I've been saying that for years to people, ATi drivers are FAR better than nVidias. Sure ATi have their problems, what driver doesnt, but for compatibility, reliability and image quality, ATi beat the living shit out of nVidia drivers. Its also why I won't buy nVidia stuff now, their drivers are piss poor. I had so many BSODs with my last nVidia card (6800GT) I was jumping for joy when my 1950Pro arrived.

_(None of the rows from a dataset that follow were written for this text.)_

-- ==== Sys2Proof/Machine/LaneSys.lean ====
section
/-!
DEFINITION. System instructions of the lane stream (11_system_and_traps.md R266 to R270).
-/

namespace Sys2Proof.Machine

/-- TRAP and BKPT: the executed lanes are the faulters; with none there is no effect (R267). -/
def State.softTrapLane (s : State) (e : LaneEnc) (cause : Nat) (code : BitVec 8) : State :=
  s.laneGo e [noHis e] fun s =>
    let m := s.execMask e
    if m == 0#32 then s.issue e e.bytes {}
    else (s.issued 2 s.csplit.pc).raiseLane
      { code := cause, detail := code.toNat, fmask := m, pc := s.csplit.pc, resume := s.csplit.pc + BitVec.ofNat 64 e.bytes,
        split := s.cur.split, reason := 1 }
def execTrapLane (e : LaneEnc) (code : BitVec 8) (s : State) : Out := .next (s.softTrapLane e cSoftTrap code)
def execBkptLane (e : LaneEnc) (code : BitVec 8) (s : State) : Out := .next (s.softTrapLane e cDebugBreak code)

/-- TRET: waits as R81, restores the shadow, and lets a held control trap be taken (R268). -/
def execTretLane (e : LaneEnc) (s : State) : Out :=
  .next (s.laneGo e [noHis e] (priv := true) fun s =>
    if !s.cg.lanesDone then s else ((s.issued 2 s.csplit.pc).updCg Group.leaveLane).takeCtl s.cur.g)

def execSysrdLane (e : LaneEnc) (r : SysReg) (s : State) : Out :=
  .next (if s.cg.laneSup then s.laneV64 e e.bytes [Fld.dst e.dst 2 2, noHis e] fun s _ => s.sysRead r
    else s.trapLane cIllegalInstr s.csplit.mask)
/-- SYSWR: from the lowest executed lane; with none nothing is written (R269). -/
def execSyswrLane (e : LaneEnc) (r : SysReg) (s : State) : Out :=
  .next (s.laneGo e [Fld.vsrc e.a 2 2 e.ha, Fld.noHi (e.hb || e.hc)] (priv := true) fun s =>
    let s' := match lowLane (s.execMask e) with
      | some l => s.sysWrite r (s.cg.rv64 e.a.toNat l)
      | none => s
    s'.issue e e.bytes {})

/-! ## MAPF (R270) -/

/-- Zeroing a frame, line by line at its home. No copy from before stays in a cache (R280). -/
def State.zeroFrame (s : State) (frame : Nat) : State :=
  (foldState (fun s k => s.homeWrite (frame + 128 * k) 128 0) (List.range 64) s).dropLines (frame / 128) 64
/-- A present 8 KiB leaf with the permissions and attribute of an entry, A = 0 and D = 0; a
core-private page is owned by a core (R325). -/
def leafWord (e frame core : Nat) : Nat :=
  3 + bitsOf e 9 4 * 16 + frame + (if pteCoh e == 2 then coreDom core * 2 ^ 42 + coreSite core * 2 ^ 48 else 0)
/-- What the mapping of one address gives: a status, a trap with its address, or a requester that is held. -/
inductive MapRes where
  | status (n : Nat)
  | trap (cause : Nat) (va : W64)
  | held (va : W64)
  deriving DecidableEq, Repr
/-- Mapping the page of one address. The list is read as a supervisor load reads it; a popped frame that is no free frame
traps ADDR_FAULT (R337). -/
def State.mapPage (s : State) (va : W64) : State × MapRes :=
  let a := s.casid
  let pv := s.poolVa a
  let d := coreDom s.cg.core
  let r := s.walkPath d a va
  let s := s.walkSeen d a va
  match r.1 with
  | .leaf _ _ _ => (s.walkKeep d a va r.2, .status 1)
  | .absent 6 _ _ => (s, .trap cUncorrectable va)
  | .absent 1 e addr =>
    if (s.ctx a).poolcnt == 0#64 then (s, .status 2)
    else if regenFailed s.cg.laneRegen pv then (s, .trap cRegenWait pv)
    else match s.translate s.cg.core a s.cg.grid pv .load with
      | (s, .trap c) => (s, .trap c pv)
      | (s, .held) => (s, .held pv)
      | (s, .ok pa coh _ _ _ _) =>
        if !s.sysUp pa then (s, .trap cAddrFault pv)
        else if s.badLoad s.cg.core pa 8 coh true then (s, .trap cUncorrectable pv)
        else
          let (s, x) := s.homeRead pa 8
          match s.poolFrame x with
          | none => (s, .trap cAddrFault va)
          | some f =>
            let s := s.updCtx a fun c => { c with poolcnt := c.poolcnt - 1#64 }
            ((s.zeroFrame f).homeWrite addr 8 (leafWord e f s.cg.core), .status 0)
  | .absent _ _ _ => (s, .status 3)
/-- Mapping for a list of lanes in order: each lane's status, and the lane whose mapping stopped, with how. -/
def State.mapLanes (s : State) (va : Nat → W64) : List Nat → State × List (Nat × Nat) × Option (Nat × MapRes)
  | [] => (s, [], none)
  | l :: t =>
    match s.mapPage (va l) with
    | (s, .status r) =>
      let (s, rs, bad) := s.mapLanes va t
      (s, (l, r) :: rs, bad)
    | (s, r) => (s, [], some (l, r))

def execMapf (e : LaneEnc) (s : State) : Out :=
  .next (s.laneGo e [Fld.dst e.dst, Fld.vsrc e.a 2 2 e.ha, Fld.noHi (e.hb || e.hc)] (priv := true) fun s =>
    let va (l : Nat) : W64 := s.cg.rv64 e.a.toNat l
    let ls := if e.u then (lowLane (s.execMask e)).toList else s.execLanes e
    let bad := ls.filter fun l => !canonical (va l)
    let free (s : State) : State := s.updCg fun g => { g with laneHeld := none, laneRegen := none }
    if !bad.isEmpty then s.trapLane cAddrFault (laneMask bad) 0 0 (va (bad.headD 0))
    else match s.mapLanes va ls with
      | (s, _, some (l, .trap c f)) => (free s).trapLane c (laneMask [l]) 0 0 f
      | (s, _, some (_, .held f)) => s.updCg fun g => { g with laneHeld := some f, laneHolds := [], run := none }
      | (s, rs, _) =>
        let st (l : Nat) : W32 := BitVec.ofNat 32 (Tab.getD (α := Nat) rs (s.srcLane e l) 0)
        ((free s).updCg fun g => g.writeLanes e.dst.toNat st (s.execLanes e)).issue e e.bytes { vw := [e.dst.toNat] })

end Sys2Proof.Machine
end

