-- ==== Sys2Proof/Machine/LaneMem.lean ====
section
/-!
DEFINITION. Memory instructions of the lane stream (07_memory_instructions.md R164 to R185).
-/

namespace Sys2Proof.Machine

/-- Bytes of an access size (R87). -/
def sizeOf (z : MSize) : Nat :=
  match z with
  | .b8 => 1 | .b16 => 2 | .b32 => 4 | .b64 => 8 | .b128 => 16
/-- Registers that an access size names. -/
def regsOf (z : MSize) : Nat := (sizeOf z + 3) / 4

/-! ## Addresses (R166 to R169) -/

/-- A checked access of one lane: its address, whether it was resolved through `xb`N or an L1 TLB hit
(R174), and its naturally aligned pieces. -/
structure LaneAcc where
  lane : Nat
  va : W64
  fast : Bool
  ps : List Piece
  deriving DecidableEq, Repr

/-- A check that failed: the cause and the address. Cause 0 is a held requester (R336). -/
structure LaneFault where
  lane : Nat
  cause : Nat
  faddr : W64
  deriving DecidableEq, Repr

/-- The signed byte offset C (R164). -/
def offC (e : LaneEnc) : Int := e.c.toInt
/-- o of R166 in a lane. -/
def State.offsetOf (s : State) (e : LaneEnc) (lane : Nat) : Int := ((s.opA e .f32 lane).toNat : Int) + offC e
/-- The virtual address of an offset from a translation register. -/
def xbVa (x : XbReg) (o : Int) : W64 := x.vbase.signExtend 64 + BitVec.ofInt 64 o
/-- The register grants an access (R166, R328). -/
def xbPermits (x : XbReg) (acc : Access) : Bool :=
  match acc with
  | .load => x.q
  | .store => x.w
  | .atomic => x.q && x.w
  | _ => true

/-- A core-private page is accessed by its owner alone (R166). -/
def xbOwned (x : XbReg) (core : Nat) : Bool := x.coh != 2#2 || x.owner == core

/-- The place of a cause in the checks of one lane (R169); a held requester comes last. -/
def faultRank (c : Nat) : Nat :=
  if c == cAddrFault then 1 else if c == cAlign then 2 else if c == cPermFault then 4 else if c == 0 then 5 else 3
/-- The fault of an access whose piece has failed, after the later pieces: the one checked first, and of
one check that of the lowest piece (R169). -/
def firstFault (f : LaneFault) : LaneAcc ⊕ LaneFault → LaneFault
  | .inr h => if faultRank h.cause < faultRank f.cause then h else f
  | .inl _ => f
/-- Translating the pieces of an access on the TLB path, in ascending order. -/
def State.xlatPieces (s : State) (va : W64) (acc : Access) (lane : Nat) :
    List (Nat × Nat) → LaneAcc → State × (LaneAcc ⊕ LaneFault)
  | [], r => (s, .inl r)
  | (a, n) :: t, r =>
    let pva := va + BitVec.ofNat 64 (a - va.toNat)
    let fails (s : State) (c : Nat) : State × (LaneAcc ⊕ LaneFault) :=
      let (s, x) := s.xlatPieces va acc lane t r
      (s, .inr (firstFault { lane := lane, cause := c, faddr := pva } x))
    if regenFailed s.cg.laneRegen pva then fails s cRegenWait
    else match s.translate s.cg.core s.casid s.cg.grid pva acc with
    | (s, .ok pa coh _ _ _ tlb) =>
      s.xlatPieces va acc lane t { r with fast := r.fast && tlb, ps := r.ps ++ [{ pa := pa, off := a - va.toNat, n := n, coh := coh }] }
    | (s, .trap c) => fails s c
    | (s, .held) => fails s 0

/-- The pieces of an access with their virtual addresses that trap ADDR_FAULT on the TLB path: not canonical, or in a leaf that puts
them where the access may not go (R166, R299, R300). -/
def State.strayPieces (s : State) (ok : Nat → Bool) (va : W64) (n : Nat) : List W64 :=
  ((pieces va.toNat 16 n).map fun c => va + BitVec.ofNat 64 (c.1 - va.toNat)).filter fun a =>
    !canonical a || match s.lookLeaf s.cg.core s.casid a with
      | some x => !((s.leafPlace a x.2.1 x.2.2.1).any ok)
      | none => false

/-- The checks of one lane's global access of n bytes (R166, R168, R169). `ok` says which places take the access (R190); a read reaches
no place whose link is down (R398). -/
def State.globalAcc (s : State) (e : LaneEnc) (xb : BitVec 3) (n : Nat) (acc : Access) (aligned : Bool) (lane : Nat)
    (ok : Nat → Bool := fun _ => true) : State × (LaneAcc ⊕ LaneFault) :=
  let x := s.cg.rxb xb.toNat
  let o := s.offsetOf e lane
  let va := xbVa x o
  let takes (pa : Nat) : Bool := ok pa && (acc == .store || s.sysUp pa)
  let bad (c : Nat) (f : W64) : State × (LaneAcc ⊕ LaneFault) := (s, .inr { lane := lane, cause := c, faddr := f })
  if !x.v then bad cAddrFault 0#64
  else if 0 ≤ o && o + n ≤ x.limit then
    let pa := x.pbase.toNat + o.toNat
    if !s.userRange pa n || !takes pa then bad cAddrFault va
    else if aligned && va.toNat % n != 0 then bad cAlign va
    else if !xbPermits x acc || !xbOwned x s.cg.core then bad cPermFault va
    else (s, .inl { lane := lane, va := va, fast := true,
                    ps := (pieces pa 16 n).map fun c => { pa := c.1, off := c.1 - pa, n := c.2, coh := x.coh.toNat } })
  else if !canonical va then bad cAddrFault va
  else match s.strayPieces takes va n with
    | a :: _ => bad cAddrFault a
    | [] =>
      if aligned && va.toNat % n != 0 then bad cAlign va
      else s.xlatPieces va acc lane (pieces va.toNat 16 n) { lane := lane, va := va, fast := true, ps := [] }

Now as for this debacle.. *sniff sniff* LAWSUIT! As petty as it may seem at first glance, ATi have a legitimate reason to go for one, nVidia have deliberately tried to deface ATi, and to an extent, is false advertising of ATi hardware capabilities.


----------



## Easy Rhino (Nov 17, 2007)

does nvidia really feel that self conscience? the 8800 series is great. the 8800gt is a superb product for the money. they dont need to try and trick people into buying this product. my plan was to eventually buy an 8800gt, but now im going to wait for the new ati 3000 series.


----------



## [I.R.A]_FBi (Nov 17, 2007)

Easy Rhino said:


> does nvidia really feel that self conscience? the 8800 series is great. the 8800gt is a superb product for the money. they dont need to try and trick people into buying this product. my plan was to eventually buy an 8800gt, but now im going to wait for the new ati 3000 series.



they are out.


----------



## imperialreign (Nov 17, 2007)

> Now as for this debacle.. *sniff sniff* LAWSUIT! As petty as it may seem at first glance, ATi have a legitimate reason to go for one, nVidia have deliberately tried to deface ATi, and to an extent, is false advertising of ATi hardware capabilities.



As much as that's true, and nVidia did knowingly say what they did and stout that as being hard fact . . .

. . . ATI just aren't like that.  They haven't ever struck me as the type to retaliate in court - they've always turned the other cheek, so-to-say.



> does nvidia really feel that self conscience? the 8800 series is great. the 8800gt is a superb product for the money. they dont need to try and trick people into buying this product. my plan was to eventually buy an 8800gt, but now im going to wait for the new ati 3000 series.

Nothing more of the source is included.